/-- The SEQ block's registers. -/
def tableSEQ : List RegDesc :=
  [
    { base := 0x1000000, s1 := 0x100, n1 := 512, scope := .task },
    { base := 0x1000004, s1 := 0x100, n1 := 512, scope := .task },
    { base := 0x1000008, s1 := 0x100, n1 := 512, scope := .task },
    { base := 0x100000C, s1 := 0x100, n1 := 512, scope := .task },
    { base := 0x1000010, s1 := 0x100, n1 := 512, scope := .task },
    { base := 0x1000014, s1 := 0x100, n1 := 512, scope := .task },
    { base := 0x1000018, s1 := 0x100, n1 := 512, scope := .task },
    { base := 0x100001C, s1 := 0x100, n1 := 512, w1c := 0x1F, scope := .task },
    { base := 0x1000020, s1 := 0x100, n1 := 512, pair := .lo, scope := .task, shB := 0x10000A0, sh1 := 0x100 },
    { base := 0x1000024, s1 := 0x100, n1 := 512, pair := .hi, scope := .task, shB := 0x10000A4, sh1 := 0x100 },
    { base := 0x1000028, s1 := 0x100, n1 := 512, scope := .task, shB := 0x10000A8, sh1 := 0x100 },
    { base := 0x100002C, s1 := 0x100, n1 := 512, scope := .task, shB := 0x10000AC, sh1 := 0x100 },
    { base := 0x1000030, s1 := 0x100, n1 := 512, scope := .task, shB := 0x10000B0, sh1 := 0x100 },
    { base := 0x1000034, s1 := 0x100, n1 := 512, scope := .task, shB := 0x10000B4, sh1 := 0x100 },
    { base := 0x1000038, s1 := 0x100, n1 := 512, scope := .task },
    { base := 0x100003C, s1 := 0x100, n1 := 512, rc := 0xFFFFFFFF, scope := .task, shB := 0x10000BC, sh1 := 0x100 },
    { base := 0x1000040, s1 := 0x100, n1 := 512, scope := .task },
    { base := 0x1000044, s1 := 0x100, n1 := 512, rc := 0xFFFFFFFF, scope := .task, shB := 0x10000C4, sh1 := 0x100 },
    { base := 0x1000048, s1 := 0x100, n1 := 512, rc := 0xFFFF, scope := .task, shB := 0x10000C8, sh1 := 0x100 },
    { base := 0x100004C, s1 := 0x100, n1 := 512, pair := .lo, scope := .task },
    { base := 0x1000050, s1 := 0x100, n1 := 512, pair := .hi, scope := .task },
    { base := 0x1000054, s1 := 0x100, n1 := 512, scope := .task, shB := 0x10000D4, sh1 := 0x100 },
    { base := 0x1000058, s1 := 0x100, n1 := 512, scope := .task, shB := 0x10000D8, sh1 := 0x100 },
    { base := 0x1020000, s1 := 0x100, n1 := 8, w1c := 0x80000000, scope := .own },
    { base := 0x1020004, s1 := 0x100, n1 := 8, pair := .lo, scope := .own },
    { base := 0x1020008, s1 := 0x100, n1 := 8, pair := .hi, scope := .own },
    { base := 0x102000C, s1 := 0x100, n1 := 8, reset := 0x1, scope := .own },
    { base := 0x1020010, s1 := 0x100, n1 := 8, scope := .own },
    { base := 0x1020014, s1 := 0x100, n1 := 8, scope := .own, shB := 0x1020054, sh1 := 0x100 },
    { base := 0x1020018, s1 := 0x100, n1 := 8, scope := .own },
    { base := 0x1030000, w1c := 0x10000 },
    { base := 0x1030004, pair := .lo },
    { base := 0x1030008, pair := .hi },
    { base := 0x103000C, shB := 0x103080C },
    { base := 0x1030010, shB := 0x1030810 },
    { base := 0x1100000, s1 := 0x40, n1 := 4096, scope := .ring },
    { base := 0x1100004, s1 := 0x40, n1 := 4096, pair := .lo, scope := .ring },
    { base := 0x1100008, s1 := 0x40, n1 := 4096, pair := .hi, scope := .ring },
    { base := 0x110000C, s1 := 0x40, n1 := 4096, scope := .ring },
    { base := 0x1100010, s1 := 0x40, n1 := 4096, rw := 0x1, scope := .ring } ] ++
  [
    { base := 0x1100014, s1 := 0x40, n1 := 4096, w1c := 0x700, scope := .ring },
    { base := 0x1100018, s1 := 0x40, n1 := 4096, scope := .ring },
    { base := 0x110001C, s1 := 0x40, n1 := 4096, scope := .ring },
    { base := 0x1100020, s1 := 0x40, n1 := 4096, pair := .lo, scope := .ring, shB := 0x1140020, sh1 := 0x40 },
    { base := 0x1100024, s1 := 0x40, n1 := 4096, pair := .hi, scope := .ring, shB := 0x1140024, sh1 := 0x40 },
    { base := 0x1100028, s1 := 0x40, n1 := 4096, pair := .lo, scope := .ring, shB := 0x1140028, sh1 := 0x40 },
    { base := 0x110002C, s1 := 0x40, n1 := 4096, pair := .hi, scope := .ring, shB := 0x114002C, sh1 := 0x40 },
    { base := 0x1100030, s1 := 0x40, n1 := 4096, scope := .ring, shB := 0x1140030, sh1 := 0x40 },
    { base := 0x1100034, s1 := 0x40, n1 := 4096, scope := .ring, shB := 0x1140034, sh1 := 0x40 },
    { base := 0x1100038, s1 := 0x40, n1 := 4096, scope := .ring, shB := 0x1140038, sh1 := 0x40 },
    { base := 0x110003C, s1 := 0x40, n1 := 4096, rc := 0x1FFFF, scope := .ring, shB := 0x114003C, sh1 := 0x40 },
    { base := 0x1040000, s1 := 0x100, n1 := 8, w1c := 0x803F0000, scope := .own },
    { base := 0x1040004, s1 := 0x100, n1 := 8, scope := .own },
    { base := 0x1040008, s1 := 0x100, n1 := 8, pair := .lo, scope := .own },
    { base := 0x104000C, s1 := 0x100, n1 := 8, pair := .hi, scope := .own },
    { base := 0x1040010, s1 := 0x100, n1 := 8, scope := .own },
    { base := 0x1040014, s1 := 0x100, n1 := 8, scope := .own },
    { base := 0x1040018, s1 := 0x100, n1 := 8, scope := .own },
    { base := 0x104001C, s1 := 0x100, n1 := 8, scope := .own },
    { base := 0x1040020, s1 := 0x100, n1 := 8, scope := .own },
    { base := 0x1040024, s1 := 0x100, n1 := 8, scope := .own, shB := 0x1040064, sh1 := 0x100 },
    { base := 0x1040028, s1 := 0x100, n1 := 8, scope := .own, shB := 0x1040068, sh1 := 0x100 },
    { base := 0x104002C, s1 := 0x100, n1 := 8, scope := .own, shB := 0x104006C, sh1 := 0x100 } ]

PROBLEM DESCRIPTION: All lines above from the one containing "base := 0x1020000, s1" to the one containing "base := 0x1100030, s1" must be repeated exactly, both lines included, and no others.

EXERCISE OUTPUT:
    { base := 0x1020000, s1 := 0x100, n1 := 8, w1c := 0x80000000, scope := .own },
    { base := 0x1020004, s1 := 0x100, n1 := 8, pair := .lo, scope := .own },
    { base := 0x1020008, s1 := 0x100, n1 := 8, pair := .hi, scope := .own },
    { base := 0x102000C, s1 := 0x100, n1 := 8, reset := 0x1, scope := .own },
    { base := 0x1020010, s1 := 0x100, n1 := 8, scope := .own },
    { base := 0x1020014, s1 := 0x100, n1 := 8, scope := .own, shB := 0x1020054, sh1 := 0x100 },
    { base := 0x1020018, s1 := 0x100, n1 := 8, scope := .own },
    { base := 0x1030000, w1c := 0x10000 },
    { base := 0x1030004, pair := .lo },
    { base := 0x1030008, pair := .hi },
    { base := 0x103000C, shB := 0x103080C },
    { base := 0x1030010, shB := 0x1030810 },
    { base := 0x1100000, s1 := 0x40, n1 := 4096, scope := .ring },
    { base := 0x1100004, s1 := 0x40, n1 := 4096, pair := .lo, scope := .ring },
    { base := 0x1100008, s1 := 0x40, n1 := 4096, pair := .hi, scope := .ring },
    { base := 0x110000C, s1 := 0x40, n1 := 4096, scope := .ring },
    { base := 0x1100010, s1 := 0x40, n1 := 4096, rw := 0x1, scope := .ring } ] ++
  [
    { base := 0x1100014, s1 := 0x40, n1 := 4096, w1c := 0x700, scope := .ring },
    { base := 0x1100018, s1 := 0x40, n1 := 4096, scope := .ring },
    { base := 0x110001C, s1 := 0x40, n1 := 4096, scope := .ring },
    { base := 0x1100020, s1 := 0x40, n1 := 4096, pair := .lo, scope := .ring, shB := 0x1140020, sh1 := 0x40 },
    { base := 0x1100024, s1 := 0x40, n1 := 4096, pair := .hi, scope := .ring, shB := 0x1140024, sh1 := 0x40 },
    { base := 0x1100028, s1 := 0x40, n1 := 4096, pair := .lo, scope := .ring, shB := 0x1140028, sh1 := 0x40 },
    { base := 0x110002C, s1 := 0x40, n1 := 4096, pair := .hi, scope := .ring, shB := 0x114002C, sh1 := 0x40 },
    { base := 0x1100030, s1 := 0x40, n1 := 4096, scope := .ring, shB := 0x1140030, sh1 := 0x40 },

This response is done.